I love everything about this playoff series. These are two teams who want to run their opponents off the court. Both are without one of their top two best players, screwing up rotations and creating odd playing-time decisions. Both teams will play ultra small and fast lineups designed to waterbug around the court and score in wild flourishes. The uniforms of the two teams even match.

This game featured nobody playing defense except for gambling on steals, and the Warriors took more efficient advantage. It is not often an opposing team will come into the Denver altitude and run the deep-benched Nuggets out of the gym, but the number and duration of TV timeouts in a playoff game negate that advantage, and the Warriors are a young, athletic team of runners and gunners.

Golden State guard Steph Curry’s jumpshot, when it’s falling like it was this time, is a thing of beauty. He flicks the ball effortlessly out of his hand and keeps it on a thin, invisible leash, pulling it through the other side of the basket on his quick-wristed follow-through like the old magic shop dollar-snatching gag. The ball seems to shrink in size and pick up speed as it leaves him. 

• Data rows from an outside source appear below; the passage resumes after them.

-- ==== Sys2Proof/Machine/State.lean ====
section
/-! DEFINITION. The machine's state as plain data: every element of 10_state.md R20, the build's variant, and the host's side of the two ports. -/

namespace Sys2Proof.Machine

/-- STATE, the control automaton (10_state.md R28). The encodings 5 and 6 are never taken and have no constructor. -/
inductive CtlState where
  | idle
  | build
  | ready
  | run
  | done
  | fault
deriving DecidableEq, Repr

/-- ERR, the code of the last error or fault (10_state.md R29, 60_exceptions.md R200). Codes 6 to 15 are never written and have no constructor. -/
inductive ErrCode where
  | none
  | patternTooLong
  | nonAscii
  | illegalCommand
  | sequence
  | countOverflow
deriving DecidableEq, Repr

/-- The architectural state of one engine: exactly the elements of 10_state.md R20. -/
structure Engine (v : Variant) where
  /-- PEQ: 256 entries of W bits, indexed by a byte (R30). -/
  peq : Vector (BitVec v.width) 256
  /-- LEN: the recorded pattern length, 0 to W, held in 10 bits (R27). -/
  len : BitVec 10
  /-- VP: the vertical positive delta (R23). -/
  vp : BitVec v.width
  /-- VN: the vertical negative delta (R24). -/
  vn : BitVec v.width
  /-- COUNT: the text bytes the current run has consumed (R25). -/
  count : Word64
  /-- DIST: the distance computed by the last TEND (R26). -/
  dist : Word64
  /-- STATE (R28). -/
  state : CtlState
  /-- ERR (R29). -/
  err : ErrCode
  /-- POLICY: true is the recoverable policy (R31). -/
  policy : Bool
  /-- ASCII: true is the string-based constructor (R31). -/
  ascii : Bool
  /-- PEND_NA: a non-ASCII byte was pushed under ASCII (R32). -/
  pendNa : Bool
  /-- PEND_TL: a byte was pushed at LEN = W (R32). -/
  pendTl : Bool
  /-- FAULT_CMD: the word whose execution raised the fault (R33). -/
  faultCmd : Word16
deriving DecidableEq, Repr

/-- The whole machine: the build, the engine, and the host's side of the command port and of the read port.
`host` and `readLog` are the MODEL's own fields (log entry 2): the engine has no program counter and no instruction memory
(10_state.md R22), so the coming commands are the host's and stand here in the order the host gives them. -/
structure State where
  /-- VARIANT, fixed when the hardware is built (00_scope.md R2). -/
  variant : Variant
  /-- The engine's architectural state. -/
  engine : Engine variant
  /-- The host's coming actions, in order (20_memory.md R71, 70_reset_and_hazards.md R235). -/
  host : List HostAction
  /-- The words the read port has returned to the host, newest first (20_memory.md R60). -/
  readLog : List Word64
deriving DecidableEq, Repr

/-- The one reason the model stops with a fault. What the engine calls a fault (60_exceptions.md R207) is a next state. -/
inductive Fault where
  /-- A primitive was given an operand outside its stated range (40_word.md R109, 92_eei_decisions.md D27): raised by `bitAt`, `uptoW`
  and `shl512`, and through them by TEND in a state with LEN > W, which no run reaches (70_reset_and_hazards.md R239). Safe: the
  hardware would return some value, the model refuses to say which. -/
  | preconditionViolated
deriving DecidableEq, Repr

/-- The reasons the model refuses. -/
inductive Refusal where
  /-- An instruction that has no meaning yet: raised by a refused arm of `exec` only. Every arm has a meaning, so nothing raises it. Safe. -/
  | notModelled (mnemonic : String)
deriving DecidableEq, Repr

/-- The reset values of 70_reset_and_hazards.md R231. -/
def Engine.reset (v : Variant) : Engine v where
  peq := Vector.replicate 256 0
  len := 0
  vp := BitVec.allOnes v.width
  vn := 0
  count := 0
  dist := 0
  state := .idle
  err := .none
  policy := false
  ascii := false
  pendNa := false
  pendTl := false
  faultCmd := 0

/-- The machine right after reset, for the build of each variant, with a host that does nothing. -/
def State.resetOf (v : Variant) : State where
  variant := v
  engine := Engine.reset v
  host := []
  readLog := []

/-- The machine right after reset (70_reset_and_hazards.md R230, R231), for the build `Config.variant` (log entry 1). -/
def State.reset : State := State.resetOf Config.variant

end Sys2Proof.Machine
end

The biggest knock on Curry as a player, other than defense, is his inability to keep his ankles from spraining, and at one point he rolled his ankle badly but then walked it off. This is what it’s like to roll your ankles once you’ve already rolled them plenty: there’s nothing in there left to go wrong, and you just continue on hurting slightly more than the regular amount. I’m glad he was able to stay in the game, even though Curry’s shot is so smooth he could probably lead an average-quality varsity high school team in scoring from the confines of a wheel chair.